Given records Start Marker
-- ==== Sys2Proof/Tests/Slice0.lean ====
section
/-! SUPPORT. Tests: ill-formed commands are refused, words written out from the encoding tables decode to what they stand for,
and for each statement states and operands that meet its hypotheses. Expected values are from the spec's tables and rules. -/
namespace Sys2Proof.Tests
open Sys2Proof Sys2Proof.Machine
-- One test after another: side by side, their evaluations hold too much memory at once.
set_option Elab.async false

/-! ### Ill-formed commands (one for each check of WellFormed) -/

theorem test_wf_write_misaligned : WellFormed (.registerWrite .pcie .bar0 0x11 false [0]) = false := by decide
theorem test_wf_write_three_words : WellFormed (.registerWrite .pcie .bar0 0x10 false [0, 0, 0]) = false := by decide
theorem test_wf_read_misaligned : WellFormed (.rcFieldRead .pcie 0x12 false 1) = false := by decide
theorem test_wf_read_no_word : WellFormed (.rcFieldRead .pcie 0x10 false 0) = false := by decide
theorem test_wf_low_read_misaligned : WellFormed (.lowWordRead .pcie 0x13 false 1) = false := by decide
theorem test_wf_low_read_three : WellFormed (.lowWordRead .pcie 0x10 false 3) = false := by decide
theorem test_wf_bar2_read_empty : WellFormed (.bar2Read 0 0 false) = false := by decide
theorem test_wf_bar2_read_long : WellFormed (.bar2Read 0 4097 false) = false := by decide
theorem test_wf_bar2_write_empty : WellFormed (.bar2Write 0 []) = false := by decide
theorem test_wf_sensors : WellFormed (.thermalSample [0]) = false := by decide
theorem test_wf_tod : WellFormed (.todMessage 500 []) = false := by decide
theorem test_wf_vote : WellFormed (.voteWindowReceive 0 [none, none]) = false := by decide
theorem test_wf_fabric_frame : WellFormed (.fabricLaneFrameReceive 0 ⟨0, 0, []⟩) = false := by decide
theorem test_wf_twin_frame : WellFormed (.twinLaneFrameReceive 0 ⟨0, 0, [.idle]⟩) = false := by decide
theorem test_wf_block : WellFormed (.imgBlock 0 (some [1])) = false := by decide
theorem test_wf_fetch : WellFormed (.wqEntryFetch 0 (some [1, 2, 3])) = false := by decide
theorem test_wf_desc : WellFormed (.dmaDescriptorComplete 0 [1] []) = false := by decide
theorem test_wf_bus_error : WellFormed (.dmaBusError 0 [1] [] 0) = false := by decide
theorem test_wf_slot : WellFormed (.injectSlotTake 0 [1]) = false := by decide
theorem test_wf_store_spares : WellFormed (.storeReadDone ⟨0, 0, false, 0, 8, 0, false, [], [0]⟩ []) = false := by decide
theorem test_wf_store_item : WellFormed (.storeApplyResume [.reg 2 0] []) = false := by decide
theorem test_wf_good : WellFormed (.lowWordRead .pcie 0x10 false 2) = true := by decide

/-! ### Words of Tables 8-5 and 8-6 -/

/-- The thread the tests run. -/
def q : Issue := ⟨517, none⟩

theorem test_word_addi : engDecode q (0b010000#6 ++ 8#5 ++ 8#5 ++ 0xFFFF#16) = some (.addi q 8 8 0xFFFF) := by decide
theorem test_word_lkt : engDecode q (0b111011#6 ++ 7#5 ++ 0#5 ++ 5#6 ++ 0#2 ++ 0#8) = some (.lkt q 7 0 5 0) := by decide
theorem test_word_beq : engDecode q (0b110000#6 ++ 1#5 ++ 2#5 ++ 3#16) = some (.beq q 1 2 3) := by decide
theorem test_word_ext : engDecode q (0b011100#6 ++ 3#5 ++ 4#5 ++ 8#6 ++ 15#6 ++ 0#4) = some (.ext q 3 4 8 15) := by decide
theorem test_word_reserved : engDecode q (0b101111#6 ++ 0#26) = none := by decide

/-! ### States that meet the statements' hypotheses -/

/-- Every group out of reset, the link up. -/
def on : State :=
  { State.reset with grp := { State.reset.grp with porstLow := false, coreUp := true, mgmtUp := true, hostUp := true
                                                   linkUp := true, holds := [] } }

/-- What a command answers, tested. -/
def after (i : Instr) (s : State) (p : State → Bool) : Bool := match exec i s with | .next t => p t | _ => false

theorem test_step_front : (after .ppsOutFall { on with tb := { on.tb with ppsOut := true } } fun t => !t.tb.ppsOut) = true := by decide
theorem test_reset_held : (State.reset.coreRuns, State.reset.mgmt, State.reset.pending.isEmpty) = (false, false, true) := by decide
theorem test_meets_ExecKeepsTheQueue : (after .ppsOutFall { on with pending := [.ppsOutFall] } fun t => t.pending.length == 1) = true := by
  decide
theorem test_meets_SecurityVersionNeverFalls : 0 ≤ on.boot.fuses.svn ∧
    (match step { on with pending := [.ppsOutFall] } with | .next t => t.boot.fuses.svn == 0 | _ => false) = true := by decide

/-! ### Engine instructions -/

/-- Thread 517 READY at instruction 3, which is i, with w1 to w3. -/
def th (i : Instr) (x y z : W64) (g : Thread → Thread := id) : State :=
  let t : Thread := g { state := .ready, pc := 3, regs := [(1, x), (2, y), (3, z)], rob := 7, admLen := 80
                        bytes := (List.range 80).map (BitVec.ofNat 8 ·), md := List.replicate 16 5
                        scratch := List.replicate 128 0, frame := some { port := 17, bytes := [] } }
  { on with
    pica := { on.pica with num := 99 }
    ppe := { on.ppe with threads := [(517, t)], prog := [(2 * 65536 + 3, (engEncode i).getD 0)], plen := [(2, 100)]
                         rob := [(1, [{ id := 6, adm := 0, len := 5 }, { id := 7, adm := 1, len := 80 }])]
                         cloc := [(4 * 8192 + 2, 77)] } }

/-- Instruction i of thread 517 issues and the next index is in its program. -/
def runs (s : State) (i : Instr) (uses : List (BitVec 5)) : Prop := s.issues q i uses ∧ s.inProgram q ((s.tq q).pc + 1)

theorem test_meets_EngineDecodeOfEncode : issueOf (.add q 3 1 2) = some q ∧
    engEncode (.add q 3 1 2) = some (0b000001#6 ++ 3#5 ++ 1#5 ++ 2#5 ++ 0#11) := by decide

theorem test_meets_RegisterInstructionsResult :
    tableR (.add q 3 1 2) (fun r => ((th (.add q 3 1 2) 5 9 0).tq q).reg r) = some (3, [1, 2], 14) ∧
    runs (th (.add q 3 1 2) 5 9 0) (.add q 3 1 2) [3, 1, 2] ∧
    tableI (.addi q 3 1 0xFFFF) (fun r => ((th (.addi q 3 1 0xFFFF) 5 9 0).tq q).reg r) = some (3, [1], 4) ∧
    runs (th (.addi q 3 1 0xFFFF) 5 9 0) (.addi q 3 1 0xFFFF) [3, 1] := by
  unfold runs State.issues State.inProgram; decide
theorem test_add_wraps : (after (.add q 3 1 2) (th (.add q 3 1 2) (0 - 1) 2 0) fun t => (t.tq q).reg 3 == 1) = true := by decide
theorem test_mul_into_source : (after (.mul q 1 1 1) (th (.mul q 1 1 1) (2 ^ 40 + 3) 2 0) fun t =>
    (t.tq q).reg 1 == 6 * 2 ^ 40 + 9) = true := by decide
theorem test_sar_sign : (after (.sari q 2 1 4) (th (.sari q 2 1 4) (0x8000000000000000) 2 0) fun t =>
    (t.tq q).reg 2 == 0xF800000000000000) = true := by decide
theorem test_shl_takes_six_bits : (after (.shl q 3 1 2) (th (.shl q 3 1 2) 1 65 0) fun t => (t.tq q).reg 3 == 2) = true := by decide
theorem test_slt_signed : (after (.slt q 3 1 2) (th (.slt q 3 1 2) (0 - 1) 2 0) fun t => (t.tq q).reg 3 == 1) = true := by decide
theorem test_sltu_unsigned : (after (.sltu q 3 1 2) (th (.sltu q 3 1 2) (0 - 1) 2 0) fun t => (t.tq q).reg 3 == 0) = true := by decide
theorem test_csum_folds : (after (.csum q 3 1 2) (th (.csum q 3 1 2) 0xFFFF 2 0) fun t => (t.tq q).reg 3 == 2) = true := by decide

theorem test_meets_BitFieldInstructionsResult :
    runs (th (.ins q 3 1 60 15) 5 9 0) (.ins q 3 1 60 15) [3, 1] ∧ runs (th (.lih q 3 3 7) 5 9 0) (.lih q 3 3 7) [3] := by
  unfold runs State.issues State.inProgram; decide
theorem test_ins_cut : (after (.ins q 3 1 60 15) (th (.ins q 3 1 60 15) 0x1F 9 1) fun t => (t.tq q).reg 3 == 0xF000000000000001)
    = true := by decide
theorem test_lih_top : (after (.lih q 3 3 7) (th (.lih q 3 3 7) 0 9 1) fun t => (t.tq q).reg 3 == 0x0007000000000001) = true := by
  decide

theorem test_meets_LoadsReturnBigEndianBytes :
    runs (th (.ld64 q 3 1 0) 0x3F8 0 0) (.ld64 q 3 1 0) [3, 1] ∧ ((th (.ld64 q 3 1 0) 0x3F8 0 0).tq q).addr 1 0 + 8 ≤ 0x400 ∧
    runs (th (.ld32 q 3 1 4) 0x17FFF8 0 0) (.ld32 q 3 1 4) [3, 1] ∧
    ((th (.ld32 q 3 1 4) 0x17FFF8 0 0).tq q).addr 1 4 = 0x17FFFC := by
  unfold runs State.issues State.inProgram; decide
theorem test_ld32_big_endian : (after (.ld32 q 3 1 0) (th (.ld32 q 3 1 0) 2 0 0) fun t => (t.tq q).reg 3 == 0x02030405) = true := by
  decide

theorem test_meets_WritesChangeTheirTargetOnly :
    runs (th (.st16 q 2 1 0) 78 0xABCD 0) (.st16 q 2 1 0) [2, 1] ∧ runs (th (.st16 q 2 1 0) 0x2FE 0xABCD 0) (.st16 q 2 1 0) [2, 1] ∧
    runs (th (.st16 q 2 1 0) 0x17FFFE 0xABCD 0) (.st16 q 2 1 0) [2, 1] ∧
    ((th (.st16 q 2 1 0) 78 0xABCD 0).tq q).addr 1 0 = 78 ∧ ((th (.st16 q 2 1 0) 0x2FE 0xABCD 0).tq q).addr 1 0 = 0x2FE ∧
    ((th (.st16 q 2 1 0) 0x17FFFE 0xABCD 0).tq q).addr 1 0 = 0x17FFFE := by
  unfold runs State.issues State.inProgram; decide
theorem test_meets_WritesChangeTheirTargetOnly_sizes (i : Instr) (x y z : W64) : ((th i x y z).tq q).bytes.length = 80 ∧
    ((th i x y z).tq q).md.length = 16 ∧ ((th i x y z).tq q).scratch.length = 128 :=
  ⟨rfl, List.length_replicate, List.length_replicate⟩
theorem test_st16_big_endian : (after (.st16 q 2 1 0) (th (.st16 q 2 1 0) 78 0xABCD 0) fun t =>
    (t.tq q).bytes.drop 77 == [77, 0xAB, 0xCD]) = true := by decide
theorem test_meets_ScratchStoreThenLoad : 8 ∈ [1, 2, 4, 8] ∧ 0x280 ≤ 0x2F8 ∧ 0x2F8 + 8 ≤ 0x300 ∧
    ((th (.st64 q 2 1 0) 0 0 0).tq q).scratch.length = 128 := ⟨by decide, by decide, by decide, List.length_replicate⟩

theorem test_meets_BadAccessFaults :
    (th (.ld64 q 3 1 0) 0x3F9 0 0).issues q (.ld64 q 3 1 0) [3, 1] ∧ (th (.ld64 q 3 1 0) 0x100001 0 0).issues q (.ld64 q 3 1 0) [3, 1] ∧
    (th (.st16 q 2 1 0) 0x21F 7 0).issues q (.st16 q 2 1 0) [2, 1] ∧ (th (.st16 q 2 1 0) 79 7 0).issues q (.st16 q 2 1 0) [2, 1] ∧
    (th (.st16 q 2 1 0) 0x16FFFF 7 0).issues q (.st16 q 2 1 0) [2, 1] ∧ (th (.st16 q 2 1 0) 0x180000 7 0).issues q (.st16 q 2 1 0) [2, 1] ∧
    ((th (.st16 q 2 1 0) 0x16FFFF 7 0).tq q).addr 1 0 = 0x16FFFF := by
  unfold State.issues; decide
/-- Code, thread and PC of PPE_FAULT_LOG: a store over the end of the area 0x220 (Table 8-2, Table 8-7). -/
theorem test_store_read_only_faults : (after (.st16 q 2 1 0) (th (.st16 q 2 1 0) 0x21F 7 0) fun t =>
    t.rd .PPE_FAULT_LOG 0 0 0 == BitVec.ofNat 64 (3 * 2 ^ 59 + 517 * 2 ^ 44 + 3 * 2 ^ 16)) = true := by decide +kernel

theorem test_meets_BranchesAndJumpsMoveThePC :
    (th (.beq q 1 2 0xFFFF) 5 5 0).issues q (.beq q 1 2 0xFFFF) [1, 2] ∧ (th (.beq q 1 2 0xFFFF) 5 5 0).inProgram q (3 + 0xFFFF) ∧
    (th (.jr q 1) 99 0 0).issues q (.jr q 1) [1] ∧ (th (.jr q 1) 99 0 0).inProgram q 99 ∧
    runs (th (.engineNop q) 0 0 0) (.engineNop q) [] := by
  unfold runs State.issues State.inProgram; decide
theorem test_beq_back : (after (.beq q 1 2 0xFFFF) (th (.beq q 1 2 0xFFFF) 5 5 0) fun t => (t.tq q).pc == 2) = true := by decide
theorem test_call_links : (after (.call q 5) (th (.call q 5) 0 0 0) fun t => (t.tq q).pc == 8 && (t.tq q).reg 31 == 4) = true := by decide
Given records End Marker
▶ _Exercise description_: Will you return exactly the lines above from the one with "theorem test_word_ext : engDecode" down to the one with "Engine instructions -/", counting both as part of the range?

▶ _Result of the exercise_:
theorem test_word_ext : engDecode q (0b011100#6 ++ 3#5 ++ 4#5 ++ 8#6 ++ 15#6 ++ 0#4) = some (.ext q 3 4 8 15) := by decide
theorem test_word_reserved : engDecode q (0b101111#6 ++ 0#26) = none := by decide

/-! ### States that meet the statements' hypotheses -/

/-- Every group out of reset, the link up. -/
def on : State :=
  { State.reset with grp := { State.reset.grp with porstLow := false, coreUp := true, mgmtUp := true, hostUp := true
                                                   linkUp := true, holds := [] } }

/-- What a command answers, tested. -/
def after (i : Instr) (s : State) (p : State → Bool) : Bool := match exec i s with | .next t => p t | _ => false

theorem test_step_front : (after .ppsOutFall { on with tb := { on.tb with ppsOut := true } } fun t => !t.tb.ppsOut) = true := by decide
theorem test_reset_held : (State.reset.coreRuns, State.reset.mgmt, State.reset.pending.isEmpty) = (false, false, true) := by decide
theorem test_meets_ExecKeepsTheQueue : (after .ppsOutFall { on with pending := [.ppsOutFall] } fun t => t.pending.length == 1) = true := by
  decide
theorem test_meets_SecurityVersionNeverFalls : 0 ≤ on.boot.fuses.svn ∧
    (match step { on with pending := [.ppsOutFall] } with | .next t => t.boot.fuses.svn == 0 | _ => false) = true := by decide

/-! ### Engine instructions -/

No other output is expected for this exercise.